Letting Go of the Good for God

A few weeks ago, I was walking my dog as we do most days. Walking her is one of my favorite things to do, both because I get to enjoy some time with her doing something that makes us both happy and because it’s a consistent motivation to make sure I’m outside for at least a little while every day.

This particular evening, however, things took a scary turn.

As we were walking, I heard the sound of motors coming from what I thought was the nearby neighborhood. The sound kept getting closer and closer, and I finally turned to see two guys coming up behind me on four-wheelers. The first one passed me without incident, but as the second started to pass me, I realized that it wasn’t aimed straight on the path but was coming towards us at an angle – and by the time I noticed the direction it was going, the four-wheeler was just inches away from my dog, and was not slowing down.

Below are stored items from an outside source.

/-- Every command answers a next state, and acts on the parts of its list only. -/
theorem runs_exec (c : Instr) (s : State) : Runs (touches c) s (exec c s) :=
  match c with
  | .sampleTick .. => runs_execSampleTick
  | .controlFrameEdge .. => runs_execControlFrameEdge
  | .launchEdge .. => runs_execLaunchEdge
  | .ledgerSecondEdge .. => runs_execLedgerSecondEdge
  | .tariffIntervalEdge .. => runs_execTariffIntervalEdge
  | .periodChangeEdge .. => runs_execPeriodChangeEdge
  | .syncResult .. => runs_execSyncResult
  | .syncResultTimeout .. => runs_execSyncResultTimeout
  | .holdoverExpiry .. => runs_execHoldoverExpiry
  | .registerWrite .. => runs_execRegisterWrite
  | .bufferedWrite .. => runs_execBufferedWrite
  | .wctlWrite .. => runs_execWctlWrite
  | .criticalWrite .. => runs_execCriticalWrite
  | .complementWrite .. => runs_execComplementWrite
  | .statusClearWrite .. => runs_execStatusClearWrite
  | .hostTransaction .. => runs_execHostTransaction
  | .strobeGo .. => runs_execStrobeGo
  | .discardDrop .. => runs_execDiscardDrop
  | .strobeArm .. => runs_execStrobeArm
  | .strobeCancel .. => runs_execStrobeCancel
  | .staleCounterClear .. => runs_execStaleCounterClear
  | .wdenyClear .. => runs_execWdenyClear
  | .fenceGo .. => runs_execFenceGo
  | .overrunClear .. => runs_execOverrunClear
  | .coldStart .. => runs_execColdStart
  | .powerGood .. => runs_execPowerGood
  | .entropyRetry .. => runs_execEntropyRetry
  | .bootMeasurementDone .. => runs_execBootMeasurementDone
  | .packingListApplied .. => runs_execPackingListApplied
  | .rollCallDone .. => runs_execRollCallDone
  | .moduleRollCallTimeout .. => runs_execModuleRollCallTimeout
  | .selfAdaptDone .. => runs_execSelfAdaptDone
  | .selfAdaptTimeLimit .. => runs_execSelfAdaptTimeLimit
  | .zoneConfirmEnd .. => runs_execZoneConfirmEnd
  | .guardWalkPairDone .. => runs_execGuardWalkPairDone
  | .laneAdaptGo .. => runs_execLaneAdaptGo
  | .laneAdaptDone .. => runs_execLaneAdaptDone
  | .fieldSupplyLoss .. => runs_execFieldSupplyLoss
  | .thermosToVbak .. => runs_execThermosToVbak
  | .thermosToIo33 .. => runs_execThermosToIo33
  | .thermosSupplyLoss .. => runs_execThermosSupplyLoss
  | .thermosSupplyReturn .. => runs_execThermosSupplyReturn
  | .internalLinkTransfer .. => runs_execInternalLinkTransfer
  | .headProbe .. => runs_execHeadProbe
  | .headRollCallDone .. => runs_execHeadRollCallDone
  | .headSensorRead .. => runs_execHeadSensorRead
  | .streamLost .. => runs_execStreamLost
  | .sensorBusScan .. => runs_execSensorBusScan
  | .sensorBusStuck .. => runs_execSensorBusStuck
  | .sensorBusFault .. => runs_execSensorBusFault
  | .calSealSet .. => runs_execCalSealSet
  | .strcntClear .. => runs_execStrcntClear
  | .qcntClear .. => runs_execQcntClear
  | .captureArm .. => runs_execCaptureArm
  | .captureDisarm .. => runs_execCaptureDisarm
  | .captureRelease .. => runs_execCaptureRelease
  | .captureSwtrig .. => runs_execCaptureSwtrig
  | .captureDone .. => runs_execCaptureDone
  | .captureDataRead .. => runs_execCaptureDataRead
  | .captureOvrClear .. => runs_execCaptureOvrClear
  | .proofPulse .. => runs_execProofPulse
  | .proofPulseEnd .. => runs_execProofPulseEnd
  | .hamperSaveDone .. => runs_execHamperSaveDone
  | .powerFailWarning .. => runs_execPowerFailWarning
  | .hamperFinalSaveDone .. => runs_execHamperFinalSaveDone
  | .newRegisterEpoch .. => runs_execNewRegisterEpoch
  | .billingRebuild .. => runs_execBillingRebuild
  | .periodCloseCommand .. => runs_execPeriodCloseCommand
  | .periodClose .. => runs_execPeriodClose
  | .closingFenceTimeout .. => runs_execClosingFenceTimeout
  | .wallTimeSet .. => runs_execWallTimeSet
  | .sessionSignDone .. => runs_execSessionSignDone
  | .ledgerLostClear .. => runs_execLedgerLostClear
  | .tamperSample .. => runs_execTamperSample
  | .journalDataRead .. => runs_execJournalDataRead
  | .pilotPeriodStart .. => runs_execPilotPeriodStart
  | .pilotStateDebounced .. => runs_execPilotStateDebounced
  | .diodeFault .. => runs_execDiodeFault
  | .proximityDebounced .. => runs_execProximityDebounced
  | .proximityOpenDecision .. => runs_execProximityOpenDecision
  | .stepTimeout .. => runs_execStepTimeout
  | .suspendStopTimeout .. => runs_execSuspendStopTimeout
  | .slacTimeout .. => runs_execSlacTimeout
  | .slacRetryResume .. => runs_execSlacRetryResume
  | .faultedHoldEnd .. => runs_execFaultedHoldEnd
  | .idleBTimeout .. => runs_execIdleBTimeout
  | .cmSlacParmReq .. => runs_execCmSlacParmReq
  | .cmStartAttenCharInd .. => runs_execCmStartAttenCharInd
  | .cmMnbcSoundInd .. => runs_execCmMnbcSoundInd
  | .cmAttenCharRsp .. => runs_execCmAttenCharRsp
  | .cmValidateReq .. => runs_execCmValidateReq
  | .cmSlacMatchReq .. => runs_execCmSlacMatchReq
  | .sdpRequest .. => runs_execSdpRequest
  | .supportedAppProtocol .. => runs_execSupportedAppProtocol
  | .sessionSetup .. => runs_execSessionSetup
  | .serviceDiscovery .. => runs_execServiceDiscovery
  | .serviceDetail .. => runs_execServiceDetail
  | .servicePaymentSelection .. => runs_execServicePaymentSelection
  | .serviceSelection .. => runs_execServiceSelection
  | .paymentDetails .. => runs_execPaymentDetails
  | .contractAuthentication .. => runs_execContractAuthentication
  | .authorizationSetup .. => runs_execAuthorizationSetup
  | .authorization .. => runs_execAuthorization
  | .chargeParameterDiscovery .. => runs_execChargeParameterDiscovery
  | .acChargeParameterDiscovery .. => runs_execAcChargeParameterDiscovery
  | .dcChargeParameterDiscovery .. => runs_execDcChargeParameterDiscovery
  | .scheduleExchange .. => runs_execScheduleExchange
  | .cableCheck .. => runs_execCableCheck
  | .dcCableCheck .. => runs_execDcCableCheck
  | .preCharge .. => runs_execPreCharge
  | .dcPreCharge .. => runs_execDcPreCharge
  | .powerDelivery .. => runs_execPowerDelivery
  | .currentDemand .. => runs_execCurrentDemand
  | .chargingStatus .. => runs_execChargingStatus
  | .acChargeLoop .. => runs_execAcChargeLoop
  | .dcChargeLoop .. => runs_execDcChargeLoop
  | .meteringReceipt .. => runs_execMeteringReceipt
  | .meteringConfirmation .. => runs_execMeteringConfirmation
  | .weldingDetection .. => runs_execWeldingDetection
  | .dcWeldingDetection .. => runs_execDcWeldingDetection
  | .certificateInstallation .. => runs_execCertificateInstallation
  | .certificateUpdate .. => runs_execCertificateUpdate
  | .sessionStop .. => runs_execSessionStop
  | .renegotiation .. => runs_execRenegotiation
  | .remoteStart .. => runs_execRemoteStart
  | .authDecision .. => runs_execAuthDecision
  | .remoteStop .. => runs_execRemoteStop
  | .authOk .. => runs_execAuthOk
  | .authNo .. => runs_execAuthNo
  | .firmwareStop .. => runs_execFirmwareStop
  | .cardHoldExpiry .. => runs_execCardHoldExpiry
  | .xcntClear .. => runs_execXcntClear
  | .injectionChip .. => runs_execInjectionChip
  | .efWindowUpdate .. => runs_execEfWindowUpdate
  | .cableCheckPhaseEnd .. => runs_execCableCheckPhaseEnd
  | .injectionStepHalfEnd .. => runs_execInjectionStepHalfEnd
  | .rcdTestOnEnd .. => runs_execRcdTestOnEnd
  | .rcdTestOffEnd .. => runs_execRcdTestOffEnd
  | .headcountSend .. => runs_execHeadcountSend
  | .headcountReceived .. => runs_execHeadcountReceived
  | .allocationCutoff .. => runs_execAllocationCutoff
  | .allocationComputed .. => runs_execAllocationComputed
  | .bookingRelease .. => runs_execBookingRelease
  | .schedClear .. => runs_execSchedClear
  | .pullInEnd .. => runs_execPullInEnd
  | .lockMoveEnd .. => runs_execLockMoveEnd
  | .lockRetry .. => runs_execLockRetry
  | .channelTrip .. => runs_execChannelTrip
  | .retryPauseEnd .. => runs_execRetryPauseEnd
  | .tripCountReset .. => runs_execTripCountReset
  | .releaseCcLatch .. => runs_execReleaseCcLatch
  | .releaseLkLatch .. => runs_execReleaseLkLatch
  | .releaseGenLatch .. => runs_execReleaseGenLatch
  | .genChannelOn .. => runs_execGenChannelOn
  | .genChannelOff .. => runs_execGenChannelOff
  | .openLoad .. => runs_execOpenLoad
  | .fieldGroundLoss .. => runs_execFieldGroundLoss
  | .reverseAux .. => runs_execReverseAux
  | .auxSurge .. => runs_execAuxSurge
  | .auxUnderVoltage .. => runs_execAuxUnderVoltage
  | .supplyResume .. => runs_execSupplyResume
  | .clampEvent .. => runs_execClampEvent
  | .clampBucketDrain .. => runs_execClampBucketDrain
  | .thermalShed .. => runs_execThermalShed
  | .overTempOff .. => runs_execOverTempOff
  | .overTempResume .. => runs_execOverTempResume
  | .currentCrosscheck .. => runs_execCurrentCrosscheck
  | .safeRequest .. => runs_execSafeRequest
  | .guardInputChange .. => runs_execGuardInputChange
  | .guardDiscrepancy .. => runs_execGuardDiscrepancy
  | .mirrorDiscrepancy .. => runs_execMirrorDiscrepancy
  | .weldTest .. => runs_execWeldTest
  | .soWeldDelayEnd .. => runs_execSoWeldDelayEnd
  | .soFeedbackTimeout .. => runs_execSoFeedbackTimeout
  | .safetyPduSend .. => runs_execSafetyPduSend
  | .safetyPduReceived .. => runs_execSafetyPduReceived
  | .safetyConnTimeout .. => runs_execSafetyConnTimeout
  | .linkCauseEnd .. => runs_execLinkCauseEnd
  | .safetyCmpClear .. => runs_execSafetyCmpClear
  | .safetyConnCntClear .. => runs_execSafetyConnCntClear
  | .faultClear .. => runs_execFaultClear
  | .laneRestore .. => runs_execLaneRestore
  | .laneRetire .. => runs_execLaneRetire
  | .faultPinRelease .. => runs_execFaultPinRelease
  | .faultInputLevel .. => runs_execFaultInputLevel
  | .watchdogKey .. => runs_execWatchdogKey
  | .watchdogProbe .. => runs_execWatchdogProbe
  | .watchdogProbeTimeout .. => runs_execWatchdogProbeTimeout
  | .watchdogReset .. => runs_execWatchdogReset
  | .encoderEdge .. => runs_execEncoderEdge
  | .encoderHome .. => runs_execEncoderHome
  | .sbCallSend .. => runs_execSbCallSend
  | .sbCallReceived .. => runs_execSbCallReceived
  | .sbMasterTakeover .. => runs_execSbMasterTakeover
  | .sbTrainSend .. => runs_execSbTrainSend
  | .sbRelay .. => runs_execSbRelay
  | .sbFrameReceived .. => runs_execSbFrameReceived
  | .sbTurnPass .. => runs_execSbTurnPass
  | .sbJoinTurn .. => runs_execSbJoinTurn
  | .sbBulkTurn .. => runs_execSbBulkTurn
  | .sbToneMapMsg .. => runs_execSbToneMapMsg
  | .sbLinkReport .. => runs_execSbLinkReport
  | .sbRouteMsg .. => runs_execSbRouteMsg
  | .routeTableEffect .. => runs_execRouteTableEffect
  | .toneMapRefresh .. => runs_execToneMapRefresh
  | .neighbourDrop .. => runs_execNeighbourDrop
  | .sbFinjClear .. => runs_execSbFinjClear
  | .ethLinkChange .. => runs_execEthLinkChange
  | .ptpSync .. => runs_execPtpSync
  | .ptpFollowUp .. => runs_execPtpFollowUp
  | .ptpDelayResp .. => runs_execPtpDelayResp
  | .ptpDelayReq .. => runs_execPtpDelayReq
  | .ptpAnnounce .. => runs_execPtpAnnounce
  | .ptpSyncSend .. => runs_execPtpSyncSend
  | .jlFrameReceived .. => runs_execJlFrameReceived
  | .jlAckTimeout .. => runs_execJlAckTimeout
  | .jlLinkUp .. => runs_execJlLinkUp
  | .jlRoundTrip .. => runs_execJlRoundTrip
  | .canTimeSend .. => runs_execCanTimeSend
  | .canStatus .. => runs_execCanStatus
  | .canIdrsp .. => runs_execCanIdrsp
  | .canForeignFrame .. => runs_execCanForeignFrame
  | .moduleStatusTimeout .. => runs_execModuleStatusTimeout
  | .moduleIdreqRetry .. => runs_execModuleIdreqRetry
  | .canBusOff .. => runs_execCanBusOff
  | .canBusOffRecovery .. => runs_execCanBusOffRecovery
  | .hostCntClear .. => runs_execHostCntClear
  | .lnkFinjClear .. => runs_execLnkFinjClear
  | .keyGen .. => runs_execKeyGen
  | .keyImport .. => runs_execKeyImport
  | .keyErase .. => runs_execKeyErase
  | .keyPub .. => runs_execKeyPub
  | .keyNewbill .. => runs_execKeyNewbill
  | .keyReseal .. => runs_execKeyReseal
  | .zeroise .. => runs_execZeroise
  | .drbgReseed .. => runs_execDrbgReseed
  | .updateOpen .. => runs_execUpdateOpen
  | .updateBlock .. => runs_execUpdateBlock
  | .updateBlockGo .. => runs_execUpdateBlockGo
  | .verifyDone .. => runs_execVerifyDone
  | .updateAct .. => runs_execUpdateAct
  | .updateCancel .. => runs_execUpdateCancel
  | .idleWindow .. => runs_execIdleWindow
  | .updateConfirm .. => runs_execUpdateConfirm
  | .confirmWindowExpiry .. => runs_execConfirmWindowExpiry
  | .updateCntClear .. => runs_execUpdateCntClear
  | .dmaStart .. => runs_execDmaStart
  | .dmaAbort .. => runs_execDmaAbort
  | .dmaBurstSlot .. => runs_execDmaBurstSlot
  | .readerPing .. => runs_execReaderPing
  | .readerRebase .. => runs_execReaderRebase
  | .readerFoff .. => runs_execReaderFoff
  | .readerPoll .. => runs_execReaderPoll
  | .readerPollTimeout .. => runs_execReaderPollTimeout
  | .cardActivated .. => runs_execCardActivated
  | .readerSessionTimeout .. => runs_execReaderSessionTimeout
  | .readerCardLoss .. => runs_execReaderCardLoss
  | .readerCntClear .. => runs_execReaderCntClear
  | .tagInventory .. => runs_execTagInventory
  | .tagStayQuiet .. => runs_execTagStayQuiet
  | .tagSelect .. => runs_execTagSelect
  | .tagResetToReady .. => runs_execTagResetToReady
  | .tagGetSystemInfo .. => runs_execTagGetSystemInfo
  | .tagExtGetSystemInfo .. => runs_execTagExtGetSystemInfo
  | .tagExtReadSingle .. => runs_execTagExtReadSingle
  | .tagExtReadMultiple .. => runs_execTagExtReadMultiple
  | .tagExtWriteSingle .. => runs_execTagExtWriteSingle
  | .tagCommit .. => runs_execTagCommit
  | .tagFieldChange .. => runs_execTagFieldChange
  | .displayOn .. => runs_execDisplayOn
  | .displayOff .. => runs_execDisplayOff
  | .displayRailStep .. => runs_execDisplayRailStep
  | .displayFrameStart .. => runs_execDisplayFrameStart
  | .coherenceRequest .. => runs_execCoherenceRequest
  | .memoryScrub .. => runs_execMemoryScrub
  | .memoryEccError .. => runs_execMemoryEccError
  | .eccCntClear .. => runs_execEccCntClear
  | .extensionSliceEnd .. => runs_execExtensionSliceEnd
  | .sandboxViolation .. => runs_execSandboxViolation
  | .extensionStop .. => runs_execExtensionStop
  | .resetCommand .. => runs_execResetCommand
  | .coreSupplyLoss .. => runs_execCoreSupplyLoss
  | .fieldSupplyReturn .. => runs_execFieldSupplyReturn
  | .keyCommandDone .. => runs_execKeyCommandDone
  | .wideRegisterRead .. => runs_execWideRegisterRead
  | .dischargeCommand .. => runs_execDischargeCommand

As a single 30-something, I admit to being more attached to my dog than I probably should be, but she’s my baby right now. (Note: I do not consider dogs equal to children, at all, but my dog *is* important to me.) I got her when she was around a year old, after she had been found as a stray. Once I brought her home, it took us both a little bit of time to warm up to each other – I had never gotten a dog that wasn’t a puppy before, and she needed to get used to having a real home and security. Now, eight years later, she has helped me get through lots of tough times, and she is one of the most precious things to me. I hate the thought of losing her, though that’s pretty much part of the agreement when you get a pet. (Despite my pleadings to God to let her live as long as me, I don’t think he’s going to say yes.)

You might be able to imagine, then, what was going through my mind when I saw that she was about to be hit by that four-wheeler. I was sure, when I lost sight of her as it reached her, that my dog was going to be mangled at best when it came to a stop. To my surprise, she came right out from under the four-wheeler on her own, shaking, scared, and covered in dirt, but still alive. It took me a few moments to check her over as I was in shock at what had just happened, and to see that somehow she had no obvious damage anywhere. I couldn’t believe my eyes when she appeared fine, though very shaken.

After a precautionary trip to the emergency vet, where they looked her over and gave her the diagnosis of being a very lucky pup, we were back home and the worst was over. I kept a close eye on her throughout the weekend, but by the next morning you wouldn’t have known anything had happened to her. I couldn’t understand how she had made it out without a scratch, but obviously God had arranged the situation just so perfectly so that she didn’t have any injuries and I didn’t have to lose her yet. I’m sure that if any number of factors were just slightly different in that moment or anything had been off by just an inch in any direction, things would have turned out much differently.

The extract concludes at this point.